(DATA SUPPLIED begins)

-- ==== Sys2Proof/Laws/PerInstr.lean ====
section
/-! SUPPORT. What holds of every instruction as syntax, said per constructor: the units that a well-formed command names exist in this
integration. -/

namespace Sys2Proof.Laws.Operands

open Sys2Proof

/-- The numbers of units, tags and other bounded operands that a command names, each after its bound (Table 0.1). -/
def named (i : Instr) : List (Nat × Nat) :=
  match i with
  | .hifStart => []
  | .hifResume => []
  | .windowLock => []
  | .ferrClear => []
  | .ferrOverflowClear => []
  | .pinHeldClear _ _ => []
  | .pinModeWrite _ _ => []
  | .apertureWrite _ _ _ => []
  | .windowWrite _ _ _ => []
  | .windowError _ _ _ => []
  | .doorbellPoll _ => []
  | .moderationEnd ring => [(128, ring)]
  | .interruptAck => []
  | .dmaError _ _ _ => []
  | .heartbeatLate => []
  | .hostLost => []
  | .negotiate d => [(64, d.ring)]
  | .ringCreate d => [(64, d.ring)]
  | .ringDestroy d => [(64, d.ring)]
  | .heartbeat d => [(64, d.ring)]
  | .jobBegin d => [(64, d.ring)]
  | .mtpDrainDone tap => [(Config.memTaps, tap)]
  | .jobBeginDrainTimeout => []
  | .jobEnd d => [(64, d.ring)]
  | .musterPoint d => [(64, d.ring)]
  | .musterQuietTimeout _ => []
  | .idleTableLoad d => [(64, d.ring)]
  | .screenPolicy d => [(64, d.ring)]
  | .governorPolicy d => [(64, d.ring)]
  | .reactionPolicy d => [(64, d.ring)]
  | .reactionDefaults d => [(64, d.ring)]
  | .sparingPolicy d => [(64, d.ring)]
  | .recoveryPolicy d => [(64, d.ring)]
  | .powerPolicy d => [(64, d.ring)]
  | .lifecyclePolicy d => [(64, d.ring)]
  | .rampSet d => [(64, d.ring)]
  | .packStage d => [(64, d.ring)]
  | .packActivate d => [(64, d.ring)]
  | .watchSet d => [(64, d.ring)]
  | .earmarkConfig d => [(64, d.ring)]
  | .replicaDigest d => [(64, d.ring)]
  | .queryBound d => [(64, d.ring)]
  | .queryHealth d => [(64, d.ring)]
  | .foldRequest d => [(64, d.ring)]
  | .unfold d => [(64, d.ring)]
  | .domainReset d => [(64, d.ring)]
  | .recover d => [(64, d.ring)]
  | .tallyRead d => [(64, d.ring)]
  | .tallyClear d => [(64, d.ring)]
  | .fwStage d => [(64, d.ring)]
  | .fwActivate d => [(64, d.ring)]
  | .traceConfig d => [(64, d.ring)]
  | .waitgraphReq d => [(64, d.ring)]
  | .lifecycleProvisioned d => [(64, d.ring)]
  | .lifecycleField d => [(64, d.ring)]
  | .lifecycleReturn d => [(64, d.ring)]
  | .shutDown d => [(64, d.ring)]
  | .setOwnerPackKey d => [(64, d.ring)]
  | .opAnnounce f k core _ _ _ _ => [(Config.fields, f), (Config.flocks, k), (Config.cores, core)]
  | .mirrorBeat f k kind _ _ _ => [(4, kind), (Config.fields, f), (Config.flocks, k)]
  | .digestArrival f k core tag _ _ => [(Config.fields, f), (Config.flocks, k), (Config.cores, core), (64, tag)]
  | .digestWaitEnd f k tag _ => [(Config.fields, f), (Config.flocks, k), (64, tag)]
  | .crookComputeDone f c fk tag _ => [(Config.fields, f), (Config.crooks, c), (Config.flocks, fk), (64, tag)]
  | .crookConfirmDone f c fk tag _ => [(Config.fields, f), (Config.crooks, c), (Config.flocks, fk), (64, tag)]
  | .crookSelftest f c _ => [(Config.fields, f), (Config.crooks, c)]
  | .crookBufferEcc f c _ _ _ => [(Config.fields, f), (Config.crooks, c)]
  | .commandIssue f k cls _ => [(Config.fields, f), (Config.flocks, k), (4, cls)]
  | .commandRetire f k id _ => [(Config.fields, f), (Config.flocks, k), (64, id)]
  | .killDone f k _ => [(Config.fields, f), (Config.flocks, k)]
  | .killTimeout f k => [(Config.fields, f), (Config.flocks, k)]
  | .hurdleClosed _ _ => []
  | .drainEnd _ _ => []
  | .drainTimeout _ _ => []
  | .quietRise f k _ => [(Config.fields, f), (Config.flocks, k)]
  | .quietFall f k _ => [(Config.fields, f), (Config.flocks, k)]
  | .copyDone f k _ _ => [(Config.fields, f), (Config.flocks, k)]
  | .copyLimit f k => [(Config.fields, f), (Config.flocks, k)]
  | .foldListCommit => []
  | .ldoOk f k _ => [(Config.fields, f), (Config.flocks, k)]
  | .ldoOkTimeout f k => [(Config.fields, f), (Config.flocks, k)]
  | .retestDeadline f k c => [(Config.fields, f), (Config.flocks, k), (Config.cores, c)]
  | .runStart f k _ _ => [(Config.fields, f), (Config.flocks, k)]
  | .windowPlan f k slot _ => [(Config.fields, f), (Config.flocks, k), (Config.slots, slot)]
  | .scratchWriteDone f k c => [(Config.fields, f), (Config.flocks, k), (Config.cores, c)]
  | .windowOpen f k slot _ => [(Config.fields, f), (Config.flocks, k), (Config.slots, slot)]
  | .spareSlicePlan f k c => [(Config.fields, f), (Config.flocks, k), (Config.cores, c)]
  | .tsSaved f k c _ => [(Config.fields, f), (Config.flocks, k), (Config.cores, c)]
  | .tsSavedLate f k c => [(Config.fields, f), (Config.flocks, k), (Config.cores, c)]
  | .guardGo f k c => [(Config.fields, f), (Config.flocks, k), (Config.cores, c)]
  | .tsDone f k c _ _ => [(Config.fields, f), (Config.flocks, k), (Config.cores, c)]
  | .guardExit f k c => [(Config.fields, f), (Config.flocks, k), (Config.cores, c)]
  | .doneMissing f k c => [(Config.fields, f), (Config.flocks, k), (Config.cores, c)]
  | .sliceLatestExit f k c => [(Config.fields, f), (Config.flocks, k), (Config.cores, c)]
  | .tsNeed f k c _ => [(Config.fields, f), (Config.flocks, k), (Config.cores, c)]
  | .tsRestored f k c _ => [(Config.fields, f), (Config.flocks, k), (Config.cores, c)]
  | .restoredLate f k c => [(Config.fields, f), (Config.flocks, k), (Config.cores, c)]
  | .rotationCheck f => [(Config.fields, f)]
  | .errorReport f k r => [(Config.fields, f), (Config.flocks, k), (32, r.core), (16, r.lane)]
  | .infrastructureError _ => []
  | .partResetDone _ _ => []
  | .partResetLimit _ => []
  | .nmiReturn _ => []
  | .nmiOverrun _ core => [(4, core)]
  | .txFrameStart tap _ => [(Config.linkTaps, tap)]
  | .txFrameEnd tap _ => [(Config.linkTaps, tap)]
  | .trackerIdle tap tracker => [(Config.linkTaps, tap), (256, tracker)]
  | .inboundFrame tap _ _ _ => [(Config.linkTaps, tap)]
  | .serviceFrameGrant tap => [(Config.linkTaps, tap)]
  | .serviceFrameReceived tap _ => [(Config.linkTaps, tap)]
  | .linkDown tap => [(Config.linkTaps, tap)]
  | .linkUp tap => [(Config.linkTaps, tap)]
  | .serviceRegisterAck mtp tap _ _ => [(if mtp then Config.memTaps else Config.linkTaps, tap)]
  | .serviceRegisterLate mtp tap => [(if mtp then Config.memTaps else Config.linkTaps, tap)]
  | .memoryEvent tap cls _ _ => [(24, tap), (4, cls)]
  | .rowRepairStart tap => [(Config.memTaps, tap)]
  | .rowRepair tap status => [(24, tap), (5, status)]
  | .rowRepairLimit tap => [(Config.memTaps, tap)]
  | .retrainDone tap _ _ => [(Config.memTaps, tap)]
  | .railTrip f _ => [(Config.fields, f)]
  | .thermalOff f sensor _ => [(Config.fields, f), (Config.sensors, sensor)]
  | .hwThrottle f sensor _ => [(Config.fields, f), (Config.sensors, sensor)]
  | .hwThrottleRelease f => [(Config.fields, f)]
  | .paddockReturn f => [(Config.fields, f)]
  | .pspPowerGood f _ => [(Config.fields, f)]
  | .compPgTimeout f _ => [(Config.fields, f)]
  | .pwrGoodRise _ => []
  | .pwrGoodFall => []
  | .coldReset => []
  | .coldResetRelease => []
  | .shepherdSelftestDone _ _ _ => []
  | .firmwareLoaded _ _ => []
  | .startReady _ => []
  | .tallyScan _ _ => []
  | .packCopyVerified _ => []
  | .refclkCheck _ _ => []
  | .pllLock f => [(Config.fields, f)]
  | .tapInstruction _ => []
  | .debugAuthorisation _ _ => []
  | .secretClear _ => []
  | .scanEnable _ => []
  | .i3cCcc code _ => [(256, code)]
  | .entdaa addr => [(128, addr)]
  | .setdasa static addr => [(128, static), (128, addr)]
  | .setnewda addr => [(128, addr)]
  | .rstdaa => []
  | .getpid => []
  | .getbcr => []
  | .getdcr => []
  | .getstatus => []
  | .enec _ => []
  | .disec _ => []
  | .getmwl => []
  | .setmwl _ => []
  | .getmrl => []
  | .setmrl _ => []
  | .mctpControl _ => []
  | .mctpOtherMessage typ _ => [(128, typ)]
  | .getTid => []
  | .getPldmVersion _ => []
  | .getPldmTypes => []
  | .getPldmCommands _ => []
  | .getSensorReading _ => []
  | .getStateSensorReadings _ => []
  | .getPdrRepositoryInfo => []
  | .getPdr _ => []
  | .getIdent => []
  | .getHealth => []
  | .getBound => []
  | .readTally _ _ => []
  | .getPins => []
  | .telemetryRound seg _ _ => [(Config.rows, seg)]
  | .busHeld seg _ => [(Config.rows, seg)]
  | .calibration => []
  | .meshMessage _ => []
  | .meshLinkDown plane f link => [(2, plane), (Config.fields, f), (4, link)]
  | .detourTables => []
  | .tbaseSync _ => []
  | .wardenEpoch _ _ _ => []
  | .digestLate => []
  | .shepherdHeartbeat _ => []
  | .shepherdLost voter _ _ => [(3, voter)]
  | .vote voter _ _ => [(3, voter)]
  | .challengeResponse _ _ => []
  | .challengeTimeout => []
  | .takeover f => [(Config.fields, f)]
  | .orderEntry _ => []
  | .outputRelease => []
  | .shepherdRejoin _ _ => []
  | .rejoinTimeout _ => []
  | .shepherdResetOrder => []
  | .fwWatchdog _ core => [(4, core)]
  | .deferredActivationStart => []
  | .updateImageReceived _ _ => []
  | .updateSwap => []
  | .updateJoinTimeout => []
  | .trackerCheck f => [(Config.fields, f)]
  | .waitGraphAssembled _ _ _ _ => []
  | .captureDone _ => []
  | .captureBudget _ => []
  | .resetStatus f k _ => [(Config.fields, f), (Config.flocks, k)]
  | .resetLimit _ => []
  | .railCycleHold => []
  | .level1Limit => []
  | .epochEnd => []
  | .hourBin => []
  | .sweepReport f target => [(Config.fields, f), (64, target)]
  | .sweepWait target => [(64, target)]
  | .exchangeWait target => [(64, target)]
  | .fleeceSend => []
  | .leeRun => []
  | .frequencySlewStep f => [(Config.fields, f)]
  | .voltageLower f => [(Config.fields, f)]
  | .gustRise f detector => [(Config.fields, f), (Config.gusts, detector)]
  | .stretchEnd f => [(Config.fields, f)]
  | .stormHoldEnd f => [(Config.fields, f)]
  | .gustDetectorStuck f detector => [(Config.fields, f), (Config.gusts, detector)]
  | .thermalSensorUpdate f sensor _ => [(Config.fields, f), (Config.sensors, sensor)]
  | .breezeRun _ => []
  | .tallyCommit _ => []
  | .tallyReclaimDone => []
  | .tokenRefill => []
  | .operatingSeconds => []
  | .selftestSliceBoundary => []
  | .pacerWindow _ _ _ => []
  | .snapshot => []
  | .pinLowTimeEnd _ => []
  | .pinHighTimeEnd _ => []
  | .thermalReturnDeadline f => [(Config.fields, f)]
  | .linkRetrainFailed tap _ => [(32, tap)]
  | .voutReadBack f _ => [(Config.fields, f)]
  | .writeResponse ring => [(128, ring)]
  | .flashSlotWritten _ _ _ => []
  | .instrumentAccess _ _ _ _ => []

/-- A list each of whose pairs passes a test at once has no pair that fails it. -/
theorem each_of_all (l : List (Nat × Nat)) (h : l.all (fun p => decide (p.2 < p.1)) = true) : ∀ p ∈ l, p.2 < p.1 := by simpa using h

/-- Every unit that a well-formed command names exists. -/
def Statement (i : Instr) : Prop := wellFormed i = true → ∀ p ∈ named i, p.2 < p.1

(DATA SUPPLIED ends)
(DATA SUPPLIED begins)

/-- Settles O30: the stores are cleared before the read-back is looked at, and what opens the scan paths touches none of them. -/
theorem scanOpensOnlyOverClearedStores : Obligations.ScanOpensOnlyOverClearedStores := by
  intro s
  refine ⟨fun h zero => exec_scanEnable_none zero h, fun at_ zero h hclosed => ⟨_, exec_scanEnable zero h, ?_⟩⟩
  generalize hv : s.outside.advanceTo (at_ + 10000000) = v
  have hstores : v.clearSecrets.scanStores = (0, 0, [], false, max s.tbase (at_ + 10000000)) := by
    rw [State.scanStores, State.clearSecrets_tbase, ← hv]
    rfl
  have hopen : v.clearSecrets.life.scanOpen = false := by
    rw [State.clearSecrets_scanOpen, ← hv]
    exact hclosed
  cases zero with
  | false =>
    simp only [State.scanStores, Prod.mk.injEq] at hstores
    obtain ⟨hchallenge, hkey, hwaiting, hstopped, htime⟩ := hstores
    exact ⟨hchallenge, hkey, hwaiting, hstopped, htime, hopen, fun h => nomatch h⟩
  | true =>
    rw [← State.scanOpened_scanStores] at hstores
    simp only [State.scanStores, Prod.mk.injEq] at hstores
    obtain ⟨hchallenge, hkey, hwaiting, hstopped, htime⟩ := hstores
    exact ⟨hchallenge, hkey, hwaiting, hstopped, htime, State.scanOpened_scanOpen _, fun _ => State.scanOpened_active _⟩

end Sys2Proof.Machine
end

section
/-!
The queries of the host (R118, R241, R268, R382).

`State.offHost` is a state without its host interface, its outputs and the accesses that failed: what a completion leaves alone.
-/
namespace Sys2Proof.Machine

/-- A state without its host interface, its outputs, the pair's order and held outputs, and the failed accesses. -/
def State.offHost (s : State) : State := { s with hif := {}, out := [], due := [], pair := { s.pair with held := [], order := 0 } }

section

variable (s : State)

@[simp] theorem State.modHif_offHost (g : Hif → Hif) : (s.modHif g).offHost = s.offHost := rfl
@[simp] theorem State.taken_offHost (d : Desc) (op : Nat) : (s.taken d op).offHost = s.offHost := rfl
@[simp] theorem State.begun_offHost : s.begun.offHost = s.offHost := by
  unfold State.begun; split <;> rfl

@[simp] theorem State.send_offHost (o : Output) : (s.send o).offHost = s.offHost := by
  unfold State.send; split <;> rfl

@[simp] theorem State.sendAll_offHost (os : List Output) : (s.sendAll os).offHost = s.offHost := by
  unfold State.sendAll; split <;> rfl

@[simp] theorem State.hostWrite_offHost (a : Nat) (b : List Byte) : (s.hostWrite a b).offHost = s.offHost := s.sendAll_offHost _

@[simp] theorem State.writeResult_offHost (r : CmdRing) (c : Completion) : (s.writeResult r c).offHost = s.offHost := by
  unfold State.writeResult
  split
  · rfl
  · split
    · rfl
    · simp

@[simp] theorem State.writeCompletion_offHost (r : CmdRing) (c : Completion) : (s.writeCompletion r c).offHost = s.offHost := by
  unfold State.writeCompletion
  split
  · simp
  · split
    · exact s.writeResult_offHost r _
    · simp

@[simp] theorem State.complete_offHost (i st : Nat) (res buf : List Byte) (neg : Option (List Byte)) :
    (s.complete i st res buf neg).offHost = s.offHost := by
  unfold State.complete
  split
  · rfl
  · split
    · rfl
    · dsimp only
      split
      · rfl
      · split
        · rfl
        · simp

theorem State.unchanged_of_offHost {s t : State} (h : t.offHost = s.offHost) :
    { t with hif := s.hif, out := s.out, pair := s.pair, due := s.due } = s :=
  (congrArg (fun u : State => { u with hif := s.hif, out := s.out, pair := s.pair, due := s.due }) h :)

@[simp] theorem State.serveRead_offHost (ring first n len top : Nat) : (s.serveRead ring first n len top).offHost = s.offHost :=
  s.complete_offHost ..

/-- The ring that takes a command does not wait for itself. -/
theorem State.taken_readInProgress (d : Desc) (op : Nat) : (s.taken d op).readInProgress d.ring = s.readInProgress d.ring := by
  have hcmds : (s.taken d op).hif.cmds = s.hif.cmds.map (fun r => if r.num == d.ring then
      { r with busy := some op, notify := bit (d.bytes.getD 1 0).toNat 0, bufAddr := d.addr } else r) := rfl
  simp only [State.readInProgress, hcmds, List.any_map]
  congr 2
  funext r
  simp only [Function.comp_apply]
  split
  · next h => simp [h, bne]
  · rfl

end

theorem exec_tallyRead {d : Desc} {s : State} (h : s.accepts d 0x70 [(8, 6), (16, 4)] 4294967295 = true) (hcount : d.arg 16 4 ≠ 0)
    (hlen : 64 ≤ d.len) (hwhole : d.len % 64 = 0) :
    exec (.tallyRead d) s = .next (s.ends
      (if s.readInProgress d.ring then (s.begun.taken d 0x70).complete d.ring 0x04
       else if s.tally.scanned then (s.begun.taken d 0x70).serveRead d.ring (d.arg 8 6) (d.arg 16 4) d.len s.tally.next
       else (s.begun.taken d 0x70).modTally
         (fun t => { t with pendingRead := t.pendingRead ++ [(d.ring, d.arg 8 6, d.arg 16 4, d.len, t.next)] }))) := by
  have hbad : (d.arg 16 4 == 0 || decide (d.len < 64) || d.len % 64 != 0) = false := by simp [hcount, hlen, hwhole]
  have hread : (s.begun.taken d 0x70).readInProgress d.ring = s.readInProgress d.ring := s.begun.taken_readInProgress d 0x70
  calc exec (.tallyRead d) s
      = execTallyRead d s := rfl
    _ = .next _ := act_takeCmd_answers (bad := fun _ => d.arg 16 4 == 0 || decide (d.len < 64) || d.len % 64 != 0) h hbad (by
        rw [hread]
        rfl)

(DATA SUPPLIED ends)

EXERCISE REQUIREMENTS >> Only a number is needed here: the count of lines above that hold the string "hcount".

TASK SOLUTION >> 2